Naturschutz muss man in meinen Augen IMMER sowohl MIT als auch FÜR  Menschen machen, und nicht ohne und gegen sie..

Die Natur als solche schützen zu wollen, ist in meinen Augen der Hohn an sich.

Die weiss sich zu helfen und wird es auch schaffen, die Menschheit loszuwerden, wenns zu dolle wird.

Gerade Naturschützer wollen gerne vieles erhalten, wie es ist und vernachlässigen dabei beim aussperren der Menschen aus der Natur zu oft,  dass zum einen Natur sowieso im ständigen Wandel ist - ob mit oder ohne Menschen. Das ist Teil der Natur und Grundbedingung für das Leben.

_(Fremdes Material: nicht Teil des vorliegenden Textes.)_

-- ==== Sys2Proof/Machine/RingExec.lean ====
section
/-! DEFINITION. The meanings of the ring messages at this controller (R140, R178) and of the timers that guard them (R166, R204). -/

namespace Sys2Proof.Machine

/-- A message that has come whole: over the own fabric it takes its effect at once; at a ring port that is ACTIVE it holds a
    receive-buffer entry and is delivered, forwarded or crosses as its header says (R133, R147, R348). -/
def arrive (s : State) (i : Input) (m : RingMsg) : State :=
  match i with
  | .fabric => ringArrive s .fabric m
  | .ring p =>
    let x := ringPort s p
    if x.state ≠ .active then s
    else
      let k := creditIx m
      ringRoute (putRing s p { x with rxUsed := tset 0 x.rxUsed k (tget 0 x.rxUsed k + 1) }) p m

/-- RQ_SH (R150). -/
def execRqSh (i : Input) (h : RingHdr) (b : ReqBody) (s : State) : Host.Outcome State Fault Refusal :=
  finish s (arrive s i (.req .sh h b))
/-- RQ_NI (R150). -/
def execRqNi (i : Input) (h : RingHdr) (b : ReqBody) (s : State) : Host.Outcome State Fault Refusal :=
  finish s (arrive s i (.req .ni h b))
/-- RQ_EX (R150). -/
def execRqEx (i : Input) (h : RingHdr) (b : ReqBody) (s : State) : Host.Outcome State Fault Refusal :=
  finish s (arrive s i (.req .ex h b))
/-- RQ_UPG (R150). -/
def execRqUpg (i : Input) (h : RingHdr) (b : ReqBody) (s : State) : Host.Outcome State Fault Refusal :=
  finish s (arrive s i (.req .upg h b))
/-- RQ_CLAIM (R150). -/
def execRqClaim (i : Input) (h : RingHdr) (b : ReqBody) (s : State) : Host.Outcome State Fault Refusal :=
  finish s (arrive s i (.req .claim h b))
/-- RQ_WR (R150). -/
def execRqWr (i : Input) (h : RingHdr) (b : ReqBody) (s : State) : Host.Outcome State Fault Refusal :=
  finish s (arrive s i (.req .wr h b))
/-- RQ_NCRD (R149). -/
def execRqNcrd (i : Input) (h : RingHdr) (b : ReqBody) (s : State) : Host.Outcome State Fault Refusal :=
  finish s (arrive s i (.req .ncrd h b))
/-- RQ_NCWR (R149). -/
def execRqNcwr (i : Input) (h : RingHdr) (b : ReqBody) (s : State) : Host.Outcome State Fault Refusal :=
  finish s (arrive s i (.req .ncwr h b))
/-- RQ_ATOM (R223). -/
def execRqAtom (i : Input) (h : RingHdr) (b : ReqBody) (s : State) : Host.Outcome State Fault Refusal :=
  finish s (arrive s i (.req .atom h b))
/-- HOME_TXN_START (R149). -/
def execHomeTxnStart (sl : SliceId) (s : State) : Host.Outcome State Fault Refusal := finish s (homeBegin s sl)
/-- FAR_RD (R179). -/
def execFarRd (i : Input) (op : ReqOp) (gate : NodeId) (h : RingHdr) (b : ReqBody) (s : State) :
    Host.Outcome State Fault Refusal := finish s (arrive s i (.farReq op gate h b))
/-- FAR_EX (R179). -/
def execFarEx (i : Input) (op : ReqOp) (gate : NodeId) (h : RingHdr) (b : ReqBody) (s : State) :
    Host.Outcome State Fault Refusal := finish s (arrive s i (.farReq op gate h b))
/-- FAR_RECALL (R193). -/
def execFarRecall (i : Input) (h : RingHdr) (b : RecallBody) (s : State) : Host.Outcome State Fault Refusal :=
  finish s (arrive s i (.farRecall h b))
/-- FAR_ACK (R189, R194). -/
def execFarAck (i : Input) (h : RingHdr) (b : FarAckBody) (s : State) : Host.Outcome State Fault Refusal :=
  finish s (arrive s i (.farAck h b))
/-- SNP_SH (R158). -/
def execSnpSh (i : Input) (h : RingHdr) (b : SnpBody) (s : State) : Host.Outcome State Fault Refusal :=
  finish s (arrive s i (.snp .sh h b))
/-- SNP_EX (R158). -/
def execSnpEx (i : Input) (h : RingHdr) (b : SnpBody) (s : State) : Host.Outcome State Fault Refusal :=
  finish s (arrive s i (.snp .ex h b))
/-- SNP_INV (R158). -/
def execSnpInv (i : Input) (h : RingHdr) (b : SnpBody) (s : State) : Host.Outcome State Fault Refusal :=
  finish s (arrive s i (.snp .inv h b))
/-- GRANT (R96, R163). -/
def execGrant (i : Input) (h : RingHdr) (b : GrantBody) (s : State) : Host.Outcome State Fault Refusal :=
  finish s (arrive s i (.grant h b))
/-- GACK (R151). -/
def execGack (i : Input) (h : RingHdr) (s : State) : Host.Outcome State Fault Refusal := finish s (arrive s i (.gack h))
/-- WB_DATA (R162). -/
def execWbData (i : Input) (h : RingHdr) (b : WbBody) (s : State) : Host.Outcome State Fault Refusal :=
  finish s (arrive s i (.wbData h b))
/-- DATA (R163). -/
def execData (i : Input) (h : RingHdr) (b : DataBody) (s : State) : Host.Outcome State Fault Refusal :=
  finish s (arrive s i (.data h b))
/-- WB_ACK (R115). -/
def execWbAck (i : Input) (h : RingHdr) (discarded : Bool) (s : State) : Host.Outcome State Fault Refusal :=
  finish s (arrive s i (.wbAck h discarded))
/-- WR_ACK (R111). -/
def execWrAck (i : Input) (h : RingHdr) (s : State) : Host.Outcome State Fault Refusal := finish s (arrive s i (.wrAck h))
/-- ERR (R144). -/
def execErr (i : Input) (h : RingHdr) (status : BitVec 8) (wba : Bool) (s : State) : Host.Outcome State Fault Refusal :=
  finish s (arrive s i (.err h status wba))
/-- CREDIT (R134). -/
def execCredit (i : Input) (h : RingHdr) (slice : SliceId) (nreq nwbk : BitVec 5) (s : State) :
    Host.Outcome State Fault Refusal := finish s (arrive s i (.credit h slice nreq nwbk))
/-- FD_EVICTION (R199). -/
def execFdEviction (sl : SliceId) (s : State) : Host.Outcome State Fault Refusal := finish s (evictStart s sl)
/-- SNOOP_TIMER (R166). -/
def execSnoopTimer (sl : SliceId) (far : Bool) (i : BitVec 6) (s : State) : Host.Outcome State Fault Refusal :=
  finish s (snoopTimer s sl far i.toNat)
/-- GRANT_TIMER (R166). -/
def execGrantTimer (sl : SliceId) (i : BitVec 8) (s : State) : Host.Outcome State Fault Refusal :=
  finish s (grantTimer s sl i.toNat false)
/-- DATA_TIMER (R166). -/
def execDataTimer (sl : SliceId) (i : BitVec 8) (s : State) : Host.Outcome State Fault Refusal :=
  finish s (dataTimer s sl i.toNat)
/-- WRITEBACK_TIMER (R166). -/
def execWritebackTimer (sl : SliceId) (i : BitVec 7) (s : State) : Host.Outcome State Fault Refusal :=
  finish s (wbackTimer s sl i.toNat)
/-- RECALL_TIMER (R204, R205): of a home transaction or of a directory eviction. -/
def execRecallTimer (sl : SliceId) (evict far : Bool) (i : BitVec 6) (s : State) : Host.Outcome State Fault Refusal :=
  finish s (if evict then evictTimer s sl i.toNat else recallTimer s sl far i.toNat)
/-- GATE_CIRCUIT_TIMER (R204). -/
def execGateCircuitTimer (i : BitVec 6) (s : State) : Host.Outcome State Fault Refusal := finish s (gateTimer s i.toNat)
/-- FAR_GRANT_TIMER (R204). -/
def execFarGrantTimer (sl : SliceId) (i : BitVec 8) (s : State) : Host.Outcome State Fault Refusal :=
  finish s (grantTimer s sl i.toNat true)

end Sys2Proof.Machine
end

Da die Natur also eh - auch ohne Menschen - überleben wird, geht es doch eigentlich darum, den Menschen zu schützen und nicht die Natur.

Und das bedeutet auch, dass man die Lebensgrundlagen der Menschheit schützt - und da schliesst sich der Kreis wieder:
Naturschutz ist letztlich die Erhaltung einer der Menschheit genehmen Natur  - nicht der Natur an sich, die prima ohne Menschen auskommt - welche die Lebensgrundlagen für die Menschheit schützt und nicht vernichtet.

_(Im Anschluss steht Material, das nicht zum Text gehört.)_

-- ==== Sys2Proof/Certificates/Slice0/Obligations.lean ====
section
/-! DEFINITION. The statements for the provers. A statement of several clauses under one name groups commands of one shape. -/

open Sys2Proof Sys2Proof.Machine Sys2Proof.Safety

/-- The command at the front of the queue is carried out on the state with the rest of the queue. -/
def Obligations.StepRunsTheFrontCommand : Prop :=
  ∀ (s : State) (c : Instr) (rest : List Instr),
    step { s with pending := c :: rest } = exec c { s with pending := rest }

/-- No step stops: from every state a next state is answered, whatever command is in front (a fault and a refusal are never
    answered). Every step takes exactly the front command from the queue, and adds none. -/
def Obligations.EveryStepTakesOneCommand : Prop :=
  (
    (∀ s : State, Completes (step s)) ∧ ∀ (c : Instr) (s : State), Completes (exec c s))
  ∧
  (
    ∀ s t : State, step s = .next t → t.pending = s.pending.tail)

/-- INT_n follows the event registers after every step, from every state (R441). -/
def Obligations.IntFollowsEventsAfterEveryStep : Prop := ∀ s t : State, step s = .next t → IntOk t

/-- INT_n is not driven at reset, and follows the event registers there. -/
def Obligations.IntFollowsEventsAtReset : Prop := IntOk State.reset ∧ State.reset.boot.intLow = false

/-- While a reset is held, a command that is not of a pin, a rail or a clock finds nothing that acts: every field stays, but for
    INT_n, which follows the event registers. So does an access of the management endpoint while the endpoint is not up. The
    reading is the model's (log entry 54). -/
def Obligations.NothingActsUnderReset : Prop :=
  (∀ (c : Instr) (s : State), inReset s = true → isPin c = false → exec c s = .next (settle s))
  ∧ (∀ (c : Instr) (s : State), masterOf c = some .mgmt → endpointDown s = true → exec c s = .next (settle s))

/-- A step on an empty queue is a tick of device time (log entry 60), in every state. While no reset is held, and the controller has
    not taken itself out, it takes no command, changes no memory, cache, home or port state, and device time is one more; under a
    reset every field stays, but for INT_n. -/
def Obligations.AnEmptyQueueTicks : Prop :=
  (∀ s : State, s.pending = [] → Running s → s.ctrlOut = false →
    ∃ t, step s = .next t ∧ t.now = s.now + 1 ∧ t.pending = [] ∧ t.cache = s.cache ∧ t.home = s.home ∧ t.mem = s.mem
      ∧ t.ports = s.ports ∧ t.parts = s.parts ∧ t.net = s.net ∧ t.beams = s.beams ∧ t.lan = s.lan ∧ t.pwr = s.pwr)
  ∧ (∀ s : State, s.pending = [] → step s = .next (settled s (tick s)))
  ∧ (∀ s : State, s.pending = [] → inReset s = true → step s = .next (settle s))

/-- What reset leaves, where the spec states it: interrupt enables, error threshold, timer registers, flags, partition 0, the
    admission registers, the synchronisation period and the dump registers. -/
def Obligations.ResetValues : Prop :=
  let s := State.reset
  s.pending = [] ∧ s.now = 0 ∧ s.ctrs.intEn = 0x88C ∧ s.ctrs.ceThresh = 0x1000 ∧ s.ctrs.evt = 0 ∧ s.ctrs.errEvent = 0
    ∧ s.tmo = ⟨20, 1000, 20, 2000, 100, 2000⟩ ∧ s.boot.ready = false ∧ s.boot.stage = 0
    ∧ (partSt s 0).en = true ∧ (partSt s 0).state = 1 ∧ (∀ p : PartId, p ≠ 0 → partSt s p = part0)
    ∧ s.beams.setcap = 12 ∧ s.beams.ddrShare = 50 ∧ s.beams.queueMargin = 1000 ∧ s.beams.refreshMargin = 500
    ∧ s.beams.hbmShare = 50 ∧ s.beams.sliceShare = 50 ∧ s.beams.portShare = 60 ∧ s.beams.ringShare = 50
    ∧ s.net.syncPeriod = 125 ∧ s.ctrs.dump.period = 1000000 ∧ s.ctrs.dump.ext = true ∧ s.ctrs.dump.en = false
    ∧ (∀ n : SliceId, (sliceSt s n).wcWindow = 128 ∧ (sliceSt s n).penHold = 64 ∧ (sliceSt s n).thresh = 2)
    ∧ (∀ p : PortId, (portSt s p).replayTmo = 250 ∧ (portSt s p).replayMax = 4)
    ∧ (∀ k : SlotRef, (opSlot s k).state = .idle) ∧ (∀ c : BitVec 8, (beamCtx s c).worstSlack = 0x7FFFFFFF)

/-- The commands of pins, rails and clocks complete in every state. Power-on and system reset, a rail that falls and the loss of
    REFCLK25 or REFCLK100 return every island to its reset state (R533, R578, R586); a system reset keeps the boot attempt count and
    the firmware log, and a rail and a clock hold the reset until they are back; under a reset SYS_RST_n only falls. Without
    REFCLK156 the ring ports go down; with it back they train again. A management reset flushes the HOST queues, clears the MSI-X
    enables and leaves the rest: running operations and their slots, the cache, the memories and the partitions (R418, R533). -/
def Obligations.ResetsReturnTheController : Prop :=
  (
    (∀ s : State, ∃ t, exec .powerOnReset s = .next t ∧ AtReset t ∧ t.boot.pwrOk = false ∧ inReset t = true ∧ t.boot.attempts = 0
        ∧ t.mem.nor = s.mem.nor ∧ t.pending = s.pending)
    ∧ (∀ s : State, Running s → ∃ t, exec .systemReset s = .next t ∧ AtReset t ∧ t.boot.sysRst = false ∧ inReset t = true
        ∧ t.boot.attempts = s.boot.attempts ∧ t.boot.cause = 1 ∧ t.boot.log = s.boot.log ∧ t.boot.logRecs = s.boot.logRecs
        ∧ t.boot.logSeq = s.boot.logSeq ∧ t.boot.logUnread = s.boot.logUnread ∧ t.boot.thermtrip = s.boot.thermtrip
        ∧ t.mem.nor = s.mem.nor ∧ t.pending = s.pending)
    ∧ (∀ s : State, inReset s = true →
        exec .systemReset s = .next (settled s { s with boot := { s.boot with sysRst := false } }))
    ∧ (∀ s : State, s.boot.pwrOk = true → ∃ t, exec .railMonitorTrip s = .next t ∧ AtReset t ∧ t.boot.railTrip = true
        ∧ inReset t = true ∧ t.mem.nor = s.mem.nor)
    ∧ (∀ s : State, s.boot.pwrOk = false → exec .railMonitorTrip s = .next (settle s))
    ∧ (∀ (s : State) (c : Refclk), c ≠ .r156 → ∃ t, exec (.refclkLoss c) s = .next t ∧ AtReset t
        ∧ t.boot.lostClk = setBit s.boot.lostClk (clkBit c) true ∧ inReset t = true ∧ t.mem.nor = s.mem.nor)
    ∧ (∀ s : State, Running s → exec (.refclkLoss .r156) s =
        .next (settled s (setClk (linkEvent (allRing.foldl portFail s)) .r156 true)))
    ∧ (∀ s : State, inReset s = true → exec (.refclkLoss .r156) s = .next (settled s (setClk s .r156 true)))
    ∧ (∀ (s : State) (c : Refclk), c ≠ .r156 → s.boot.lostClk.getLsbD (clkBit c) = true →
        ∃ t, exec (.refclkReturn c) s = .next t ∧ t.boot.lostClk = setBit s.boot.lostClk (clkBit c) false ∧ t.boot.upTime = 0
          ∧ t.cache = s.cache ∧ t.mem = s.mem ∧ t.net = s.net)
    ∧ (∀ s : State, Running s → s.boot.lostClk.getLsbD 2 = true →
        exec (.refclkReturn .r156) s = .next (settled s (linkEvent (allRing.foldl trainAgain (setClk s .r156 false)))))
    ∧ (∀ s : State, inReset s = true → s.boot.lostClk.getLsbD 2 = true →
        exec (.refclkReturn .r156) s = .next (settled s (setClk s .r156 false)))
    ∧ (∀ (s : State) (c : Refclk), s.boot.lostClk.getLsbD (clkBit c) = false → exec (.refclkReturn c) s = .next (settle s))
    ∧ (∀ s : State, ∃ t, exec (.resetRelease .pwrOk) s = .next t ∧ t.boot.pwrOk = true
        ∧ t.boot.upTime = (if inReset s then 0 else s.boot.upTime) ∧ t.cache = s.cache ∧ t.mem = s.mem ∧ t.net = s.net)
    ∧ (∀ s : State, ∃ t, exec (.resetRelease .sysRst) s = .next t ∧ t.boot.sysRst = true
        ∧ t.boot.upTime = (if inReset s then 0 else s.boot.upTime) ∧ t.cache = s.cache ∧ t.mem = s.mem ∧ t.net = s.net)
    ∧ (∀ s : State, ∃ t, exec (.resetRelease .perst) s = .next t ∧ t.boot.perst = true ∧ t.boot.upTime = s.boot.upTime
        ∧ t.cache = s.cache ∧ t.mem = s.mem ∧ t.net = s.net))
  ∧
  (
    (∀ (s : State) (k : MgmtReset), Running s →
      ∃ t, exec (.managementReset k) s = .next t ∧ t.ctrs.evtEn = 0
        ∧ (mbxSt t .host).cmds = [] ∧ (mbxSt t .host).asm = none ∧ (mbxSt t .host).rplq = [] ∧ (mbxSt t .host).held = []
        ∧ (mbxSt t .host).cmdEpoch = (mbxSt s .host).cmdEpoch + 1 ∧ (mbxSt t .host).rplEpoch = (mbxSt s .host).rplEpoch + 1
        ∧ (∀ m, m ≠ .host → mbxSt t m = mbxSt s m) ∧ t.lan.slots = s.lan.slots
        ∧ t.boot.perst = (s.boot.perst && k != .perst)
        ∧ t.cache = s.cache ∧ t.home = s.home ∧ t.mem = s.mem ∧ t.parts = s.parts ∧ t.ports = s.ports ∧ t.net = s.net
        ∧ t.beams = s.beams ∧ t.pwr = s.pwr ∧ t.regs = s.regs ∧ t.ctrs.evt = s.ctrs.evt ∧ t.ctrs.trouble = s.ctrs.trouble)
    ∧ (∀ (s : State) (k : MgmtReset), inReset s = true →
      exec (.managementReset k) s = .next (settled s { s with boot := { s.boot with perst := s.boot.perst && k != .perst } })))
  ∧
  (
    ∀ s : State,
      exec .powerOnReset s = .next (settled s (pwrOkLow s))
      ∧ exec .systemReset s = .next (settled s (sysRstLow s))
      ∧ (∀ k : MgmtReset, exec (.managementReset k) s = .next (settled s (mgmtReset s k)))
      ∧ exec .railMonitorTrip s = .next (settled s (railFalls s))
      ∧ (∀ c : Refclk, exec (.refclkLoss c) s = .next (settled s (clkLost s c)))
      ∧ (∀ pin : ResetPin, exec (.resetRelease pin) s = .next (settled s (pinHigh s pin)))
      ∧ (∀ c : Refclk, exec (.refclkReturn c) s = .next (settled s (clkReturn s c))))

/-- A start-up step that completes advances STAGE (R535, R536, R538, R548): the steps 1 and 2, the firmware that R538 chooses, the
    memories, the configuration, the census and the time; the last sets READY, event BOOT and the attempt count to 0. Without
    firmware, without a stack or without a base image start-up stops, with its code in BOOT_ERR where none stood. Start-up that has
    stopped or is READY takes no step. -/
def Obligations.StartupAdvances : Prop :=
  (∀ (s : State) (r : StepReport), Running s → s.boot.stopped = false → s.boot.ready = false → s.boot.stage.toNat < 2 →
    ∃ t, exec (.startupStepDone r) s = .next t ∧ t.boot.stage = s.boot.stage + 1 ∧ t.cache = s.cache ∧ t.home = s.home
      ∧ t.mem = s.mem ∧ t.net = s.net ∧ t.parts = s.parts)
  ∧ (∀ (s : State) (r : StepReport), Running s → s.boot.stopped = false → s.boot.ready = false → s.boot.stage = 7 →
    ∃ t, exec (.startupStepDone r) s = .next t ∧ t.boot.stage = 8 ∧ t.boot.ready = true ∧ t.boot.attempts = 0
      ∧ t.ctrs.evt.getLsbD 14 = true ∧ t.cache = s.cache ∧ t.home = s.home ∧ t.mem = s.mem ∧ t.parts = s.parts)
  ∧ (∀ (s : State) (r : StepReport), Running s → s.boot.stopped = false → s.boot.ready = false → s.boot.stage = 2 →
    ((chooseFw s).2 = none → ∃ t, exec (.startupStepDone r) s = .next t ∧ t.boot.stopped = true ∧ t.boot.recovery = true
      ∧ t.boot.stage = 2 ∧ t.boot.bootErr = (if s.boot.bootErr = 0 then 2 else s.boot.bootErr) ∧ t.cache = s.cache ∧ t.home = s.home
      ∧ t.mem = s.mem)
    ∧ ∀ b, (chooseFw s).2 = some b → ∃ t, exec (.startupStepDone r) s = .next t ∧ t.boot.stage = 3 ∧ t.boot.stopped = false
      ∧ t.boot.fwB = b ∧ t.boot.version = norWord s (norFw b) 3 ∧ t.cache = s.cache ∧ t.home = s.home ∧ t.mem.nor = s.mem.nor)
  ∧ (∀ (s : State) (r : StepReport), Running s → s.boot.stopped = false → s.boot.ready = false → s.boot.stage = 3 →
    ((trainedBy s r).hbmOk = 0 → ∃ t, exec (.startupStepDone r) s = .next t ∧ t.boot.stopped = true)
    ∧ ((trainedBy s r).hbmOk ≠ 0 → ∃ t, exec (.startupStepDone r) s = .next t ∧ t.boot.stage = 4))
  ∧ (∀ (s : State) (r : StepReport), Running s → s.boot.stopped = false → s.boot.ready = false → s.boot.stage = 4 →
    s.boot.apply = none →
    (baseImage s = none → ∃ t, exec (.startupStepDone r) s = .next t ∧ t.boot.stopped = true ∧ t.boot.stage = 4
      ∧ t.boot.bootErr = (if s.boot.bootErr = 0 then 3 else s.boot.bootErr) ∧ t.cache = s.cache ∧ t.home = s.home ∧ t.mem = s.mem)
    ∧ ∀ i, baseImage s = some i → exec (.startupStepDone r) s = .next (settled s (bootBase (takeId s i.ctrlId) (applyJob i true))))
  ∧ (∀ (s : State) (r : StepReport), Running s → s.boot.stopped = false → s.boot.ready = false → s.boot.stage = 5 →
    exec (.startupStepDone r) s = .next (settled s (bootStageDone (linkEvent (startCensus s false)) 6)))
  ∧ (∀ (s : State) (r : StepReport), Running s → s.boot.stopped = false → s.boot.ready = false → s.boot.stage = 6 →
    let u := syncStatus s false
    let inStep : Prop := u.net.syncLocked = true ∨ u.net.syncIsMaster = true
    (inStep → exec (.startupStepDone r) s = .next (settled s (bootStageDone u 7)))
    ∧ (¬ inStep → r.syncLimit = true →
      exec (.startupStepDone r) s = .next (settled s (bootStageDone (raiseEvt (bootError u 8 0) 13) 7)))
    ∧ (¬ inStep → r.syncLimit = false → exec (.startupStepDone r) s = .next (settled s u)))
  ∧ (∀ (s : State) (r : StepReport), (s.boot.stopped = true ∨ s.boot.ready = true) → exec (.startupStepDone r) s = .next (settle s))
  ∧
  (
    ∀ s : State, Running s →
      (∀ r : StepReport, exec (.startupStepDone r) s = .next (settled s (bootStep s r))))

Das wiederum impliziert für mich, dass das Nutzen der Natur letztlich die beste Grundlage fü einen guten Schutz derselben ist.

Was wertvoll ist, weil es genutzt wird (sei es wirtschaftlich, für die Freizeit oder sonstwie) wird auch geschützt werden.

Nicht aber, indem man die Menschen aussperrt und ihnen die Nutzung untersagt - so schafft man nur Feindbilder und keine Werte, die sich zu schützen lohnen.

Ob an einem Gewässer - egal wie groß - 1, 10, 100, 1000 oder tausende Angler tätig sind, ist für die Natur (ergo für deren Schutz) ja wurscht.

Das einzig relevante ist dabei, welche Menge Fisch entnommen wird, ob das vom Gewässer respektive den Beständen vertragen wird.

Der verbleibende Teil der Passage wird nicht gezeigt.